A softer, gentler film that many in Farocki’s often acerbic and radical oeuvre, in Sauerbruch Hutton Farocki lingers in respectful, critical fascination on the practical apparatus and implementation of architecture. The film’s observational approach offers a subtle exercise in looking and listening, concerned with the negotiation of thinking and design, discussion and action, as a portrait of ideas becoming form. Thinking is the film’s subject, as well as the processes through which thinking is transformed into material – whether as a building or a door handle. The film presents a certain theatre of rhetoric and logic, through its, and the architect’s, ‘questioning of matter and the verb’. If, as Rem Koolhaas has said, ‘An architect writes scripts, but for people not for actors’, in Sauerbruch Hutton Farocki takes us to their writing room.

Humour makes recurrent incursions in the film, as the on screen architects oscillate between appearing as Issey Miyake-clad masters and curious children engaging in a game of materials and ideas. In both incarnations, control and power are manifested as a fence bounding thinking and possibilities. Will a producer veto the scripts the architects have so laboriously written for the built environment? When is a good idea actually a good idea, and for whom? As weeks of work come up against obstacles – both within and outside of the office – Farocki casts the architects’ labour as a somewhat fatalistic dilemma, the Sisyphean irony of which softly resides on the screen. By returning to the architects’ frustrated attempts to find an appropriate design for an oxymoronic Virtual Reality Centre, the film amusingly plays further with the frictions between ideas and their physical manifestation. The ideal Virtual Reality Centre, of course, would never be built.

In watching Hutton’s lengthy nuanced negotiations over the colour of a building’s cladding, we spend time observing a rhetorical game as it journeys towards compromise, through a resolution of diverging opinions, motivations and interests – perhaps the most prevalent underlying quality of the built environment itself, as a physical artefact of a multitude of negotiations. As we observe a chair undergoing revisions and prototyping, we think upon form as forever a product of decisions made, whilst watching a subtle game of soft power play out between strong willed individuals.

That Sauerbruch Hutton Architects would be Farocki’s final film has a certain aptness.

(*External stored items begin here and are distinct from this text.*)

/-- A CONTROL frame of a subtype of Table 3.3 with its 32 B body goes out (R55). -/
def State.controlNow (s : State) (d : Part) (p sub : Nat) (body : BitVec 256) : State :=
  s.txFrame d p ⟨(s.port d p).hdr 2 sub 2, leBytes 32 body.toNat⟩

namespace Ctl
def ACK : Nat := 1
def NACK : Nat := 2
def CREDIT : Nat := 3
def HEARTBEAT : Nat := 4
def TS : Nat := 5
def NAP_REQ : Nat := 6
def NAP_ACK : Nat := 7
def NAP_NAK : Nat := 8
def DOWN : Nat := 9
end Ctl

/-- An IDLE frame: one unit with an all-zero body (R55). How many of the body's bytes BODY_LEN counts is not specified
(free among the lengths that fit one unit, log 1). -/
def State.txIdle (s : State) (d : Part) (p : Nat) : State :=
  let n := Config.choice s.fresh % 3
  s.draw.txFrame d p ⟨(s.port d p).hdr 3 0 n, List.replicate (16 * n) 0⟩

/-- A link on which frames can be sent: it is in service, or in NEGOTIATE or CREDIT. -/
def State.lineUp (s : State) (d : Part) (p : Nat) : Bool :=
  s.lnk d p == Lnk.ACTIVE || (s.port d p).phase == some .negotiate || (s.port d p).phase == some .credit

/-! ### CONTROL frames beside DATA (R56) -/

/-- Whether credit allows a packet of `n` cells of class `c` (R63). -/
def Port.mayCredit (q : Port) (c n : Nat) : Bool :=
  match q.credit.getD c none with
  | none => true
  | some k => decide ((k + 2 ^ 25 - q.sent.getD c 0 - n) % 2 ^ 24 < 2 ^ 23)

/-- The index of a (port, class) pair. -/
def Dev.queue (v : Dev) (p c : Nat) : List QPkt := SMap.at [] v.queues (pairKey p c)

/-- The head of a queue, where credit allows it (R63). -/
def Dev.sendable (v : Dev) (p c : Nat) : Option QPkt :=
  match v.queue p c with
  | [] => none
  | x :: _ => if (v.port p).mayCredit c (cellsOf x.pkt.hdr) then some x else none

/-- Bytes that the replay buffer holds; its size (R58). -/
def Port.replayBytes (q : Port) : Nat := (q.replay.map (fun f => 64 * f.frame.hdr.lenUnits.toNat)).sum

def replayRoom : Nat := 768 * 1024

/-- DATA waits that the port could send: a packet that credit allows, for whose frame the replay buffer has room. -/
def State.dataWaits (s : State) (d : Part) (p : Nat) : Bool :=
  s.lnk d p == Lnk.ACTIVE && ! s.held d p && (List.range 8).any (fun c => match (s.dev d).sendable p c with
    | some x => decide ((s.port d p).replayBytes + lineCost x.pkt.hdr ≤ replayRoom)
    | none => false)

/-- A unit that is not DATA may go: no DATA waits, or the last 127 units were DATA (R56). -/
def State.mayControl (s : State) (d : Part) (p : Nat) : Bool :=
  ! s.dataWaits d p || decide (127 ≤ (s.port d p).dataRun)

/-- A CONTROL frame goes out, or waits for its unit behind those that wait already (R56). -/
def State.sendControl (s : State) (d : Part) (p sub : Nat) (body : BitVec 256) : State :=
  if s.mayControl d p ∧ (s.port d p).ctlWait = [] then s.controlNow d p sub body
  else s.modPort d p (fun q => { q with ctlWait := q.ctlWait ++ [(sub, body)] })

/-! ### Credit (R63 to R65, R112, R509) -/

/-- C_c (R63): the reservation and the cells freed since the restart. -/
def Dev.creditCount (v : Dev) (p c : Nat) : Nat := (v.resv p c + (v.port p).freed.getD c 0) % 2 ^ 24

/-- A CREDIT body (Table 3.3): a promised class is VALID (R110). -/
def Dev.creditBody (v : Dev) (p : Nat) : BitVec 256 :=
  BitVec.ofNat 256 (((List.range 8).map (fun c => (b2n (v.mode p c == 1) * 2 ^ 31 + v.creditCount p c) * 2 ^ (32 * c))).sum)

/-- The end of a grace from an instant on (R509). -/
def graceFrom (now rtt : Nat) : Nat := now + 2 * rtt + 4000

/-- A CREDIT frame goes out: it carries every class, and starts the end of the grace of classes that a Pour changed. -/
def State.creditNow (s : State) (d : Part) (p : Nat) : State :=
  let rtt := s.rtt d p
  (s.controlNow d p Ctl.CREDIT ((s.dev d).creditBody p)).modPort d p (fun q => { q with
    creditAt := s.now, creditOwed := List.replicate 8 none, pourOwed := [],
    grace := q.grace.map (fun (g : Grace) => if g.firstAt.isSome then g
      else { g with firstAt := some s.now, endAt := some (graceFrom s.now rtt) }) })

/-- A CREDIT frame goes out, or waits for its unit; one that waits will carry the counts of that time (R56). -/
def State.sendCredit (s : State) (d : Part) (p : Nat) : State :=
  let q := s.port d p
  if s.mayControl d p ∧ q.ctlWait = [] then s.creditNow d p
  else if q.ctlWait.any (fun x => x.1 == Ctl.CREDIT) then s
  else s.modPort d p (fun q => { q with ctlWait := q.ctlWait ++ [(Ctl.CREDIT, 0)] })

/-- A CONTROL frame that waited goes out. -/
def State.waitedNow (s : State) (d : Part) (p : Nat) (x : Nat × BitVec 256) : State :=
  if x.1 = Ctl.CREDIT then s.creditNow d p else s.controlNow d p x.1 x.2

/-- The CONTROL frames that wait go out as far as they may, oldest first. -/
def State.sendWaiting (d : Part) (p : Nat) : List (Nat × BitVec 256) → State → State
  | [], s => s.modPort d p (fun q => { q with ctlWait := [] })
  | x :: r, s =>
    if s.mayControl d p then State.sendWaiting d p r (s.waitedNow d p x)
    else s.modPort d p (fun q => { q with ctlWait := x :: r })

/-- What waits goes out where R56 allows it. -/
def State.flushControl (s : State) (d : Part) (p : Nat) : State :=
  if (s.port d p).ctlWait = [] then s else State.sendWaiting d p (s.port d p).ctlWait s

As the film visualises the workings of intellect, discourse and problem solving, it feels like the filmmaker finds allies in his own practice of making thinking material. He finds in the architect’s work a place of constant questioning – a fitting mirror and coda, perhaps, to his own life’s work.

“The structures of these two architects appeal to me. They are lavish with ideas while remaining dedicated to ecological efficiency. They are playful without being arbitrary. They are bound to the formal language of modernity without being dogmatic.”

Farocki’s words on the architects could easily have been written about Farocki himself.